Assad’s forces have reasserted control over several Damascus areas since they seized back the central Midan district Friday, following a devastating bomb attack that killed four of Assad’s top security officials Wednesday.

But Assad’s forces have lost ground outside cities, ceding control of four border posts on the Turkish and Iraqi borders.

Rebels also seized an army infantry school in the town of Musalmiyeh, 16 km north of Aleppo, and captured several loyalist officers, while others defected, a senior military defector in Turkey and rebel sources inside Syria said.

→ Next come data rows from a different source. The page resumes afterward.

-- ==== Sys2Proof/Laws/Bulk.lean ====
section
/-! SUPPORT. The bulk path: the words of a block, and the record of a key-position byte. -/

namespace Sys2Proof.Machine

/-- A block of `4 n` bytes is `n` words, and it is the bytes of its words, each low byte first (R252). -/
theorem blockWords_spec (n : Nat) (b : List Byte) (h : b.length = 4 * n) :
    (blockWords b).length = n ∧ (blockWords b).flatMap (leBytes · 4) = b := by
  induction n generalizing b with
  | zero =>
    obtain rfl : b = [] := List.length_eq_zero_iff.1 h
    exact ⟨rfl, rfl⟩
  | succ n ih =>
    match b, h with
    | b0 :: b1 :: b2 :: b3 :: r, h =>
      obtain ⟨hl, hb⟩ := ih r (by simp only [List.length_cons] at h; omega)
      exact ⟨by simp [blockWords, hl], by simp [blockWords, leBytes_le32, hb]⟩
    | [], h | [_], h | [_, _], h | [_, _, _], h => simp only [List.length_cons, List.length_nil] at h; omega

/-- A key-position byte of difference 5 to 7 is reserved; any other is a key (R262). -/
theorem bulkRecord_eq (k : Byte) (sc : Scratch) :
    bulkRecord k sc = if 5 ≤ tagOf k then .error .reservedKey else bulkKey (tagOf k) (low5 k) sc := rfl

end Sys2Proof.Machine
end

In Aleppo, activists said residents were fleeing the rebel-held districts of Al-Haideriya, Hanano and Sakhour after army shelling and clashes between rebels and government forces.

A rebel fighter said the rebels had destroyed three tanks in the Hanano district and predicted weeks of fighting in Syria’s largest city.

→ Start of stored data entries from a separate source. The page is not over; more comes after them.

/-- What an OK from ENC_SET_STRENGTH says: the strength was in range and taken. -/
theorem exec_encSetStrength_ok {v : Byte} {s t : State} (hexec : exec (.encSetStrength v) s = .next t)
    (hok : t.answered .ok .nothing) :
    t = (s.withEnc { s.enc with strength := low5 v, win := Fifo.empty (v.toNat + 1) }).withReply ⟨.ok, .nothing⟩ := by
  by_cases h : v.toNat ≤ 31
  · cases hexec.symm.trans (exec_encSetStrength_of_le s h)
    rfl
  · cases hexec.symm.trans (exec_encSetStrength_of_gt s (not_le.1 h))
    cases hok

/-- Settles O14: it holds, as the window the command leaves is empty. -/
theorem strengthTakesEffectAtNextWord : Obligations.StrengthTakesEffectAtNextWord := by
  intro v w s t hexec hok hroom
  obtain rfl := exec_encSetStrength_ok hexec hok
  have hrecord := Encoder.record_of_empty (e := { s.enc with strength := low5 v, win := Fifo.empty (v.toNat + 1) }) w rfl
  obtain ⟨u, hword, hu⟩ := exec_encWord_of_le (s := (s.withEnc _).withReply _) hrecord (resetRecord_length _ w) hroom
  have hwin : u.enc.win = { slots := [w], oldest := 0, cap := v.toNat + 1 } :=
    hu.win.trans (Fifo.insert_empty v.toNat w)
  exact ⟨u, hword, hu.answered, hu.readBack, by rw [hwin], by rw [hwin]⟩

end Sys2Proof.Machine
end

section
/-! PROOFS. The sizes of BLK_COMPRESS (R257): a key record is at most 5 bytes, in a window of any capacity, and the escape rule
bounds the result. -/

namespace Sys2Proof.Machine

theorem findBestMatch_age_le_four (f : Fifo) (w : Word) : (findBestMatch f w .age).2 ≤ 4 := by
  obtain ⟨heq, -⟩ | ⟨-, hlt⟩ := findBestMatch_cases f w .age
  · rw [heq, ScanOrder.sentinel]
  · exact hlt.le

theorem length_compressWords_le (f : Fifo) (ws : List Word) : (compressWords f ws).length ≤ 5 * ws.length := by
  induction ws generalizing f with
  | nil => exact Nat.zero_le _
  | cons w ws ih =>
    have hrest := ih (f.insert w)
    have hd := findBestMatch_age_le_four f w
    rw [compressWords, List.length_append, keyRecord_length, List.length_cons]
    omega

theorem length_compressedForm_le (v : Byte) (w0 : Word) (ws : List Word) :
    (compressedForm v w0 ws).length ≤ 5 * (ws.length + 1) := by
  have hrest := length_compressWords_le ((Fifo.empty (v.toNat + 1)).insert w0) ws
  rw [compressedForm_eq, List.length_cons, List.length_append, leBytes_length]
  omega

/-- The header of the result tells its two forms apart, and so does its length (R256). -/
theorem State.AcceptsBlock.compressBlock_header {s : State} {b : List Byte} {v : Byte} (h : s.AcceptsBlock b v) :
    ∃ hd r, compressBlock b v = hd :: r ∧ ((compressBlock b v).length < b.length ↔ hd < 0xE0) := by
  obtain heq | ⟨w0, ws, -, heq, hshorter⟩ := h.compressBlock_cases
  · refine ⟨_, b, heq, ?_⟩
    have hlong : ¬ ((0xE0 ||| v) :: b).length < b.length := by rw [List.length_cons]; omega
    rw [heq]
    exact iff_of_false hlong (BitVec.not_lt.2 (escapeHeader_le v))
  · have hv : v.toNat ≤ 31 := h.strength
    rw [heq]
    exact ⟨v, _, compressedForm_eq v w0 ws, iff_of_true hshorter (by bv_omega)⟩

/-- Settles O37: it holds, by the escape rule and the size of a key record. -/
theorem compressedSizeBounds : Obligations.CompressedSizeBounds := by
  refine ⟨fun b c v s t hexec hok => ?_, length_compressedForm_le⟩
  obtain ⟨haccepts, rfl⟩ := exec_blkCompress_ok hexec hok
  exact ⟨compressBlock_length_le haccepts, haccepts.compressBlock_header⟩

end Sys2Proof.Machine
end

section
/-! PROOFS. The round trip of a stream (R226). One record takes an encoder and the decoder that mirrors it to encoder and decoder
that mirror each other again; a sequence of words is its records one after another. -/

“The regime is fighting for its survival. God willing by the end of Ramadan, Aleppo will be in our hands,” Mustafa Mohammad said.

The fighting in Damascus, Aleppo and the eastern city of Deir Ezzour has been some of the fiercest yet.

Rebels were driven from the Mezzeh district of Damascus Sunday, residents and opposition activists said, and over 1,000 government troops and allied militiamen poured into the area, backed by armored vehicles, tanks and bulldozers.

Government forces executed at least 20 men, aged approximately 20 to 30, activists said by phone from Mezzeh.

“Most had bullet holes, one with as many as 18. Three had their hands tied behind their back. Some of the men were in their pajamas. Several had their legs broken or fingers missing. Others were stabbed with knifes,” said Bashir al-Kheir, one of the activists.

Opposition and rebel sources say the guerrilla fighters in the capital may lack the supply lines to remain there for long and may have to make tactical withdrawals.

The neighborhood of Barzeh, one of three northern areas hit by helicopter fire, was overrun by troops commanded by Assad’s brother, Maher Assad, 41, who is widely seen as the muscle maintaining the Assad family’s rule. – AFP, Reuters, AP

 
A version of this article appeared in the print edition of The Daily Star on July 24, 2012, on page 1.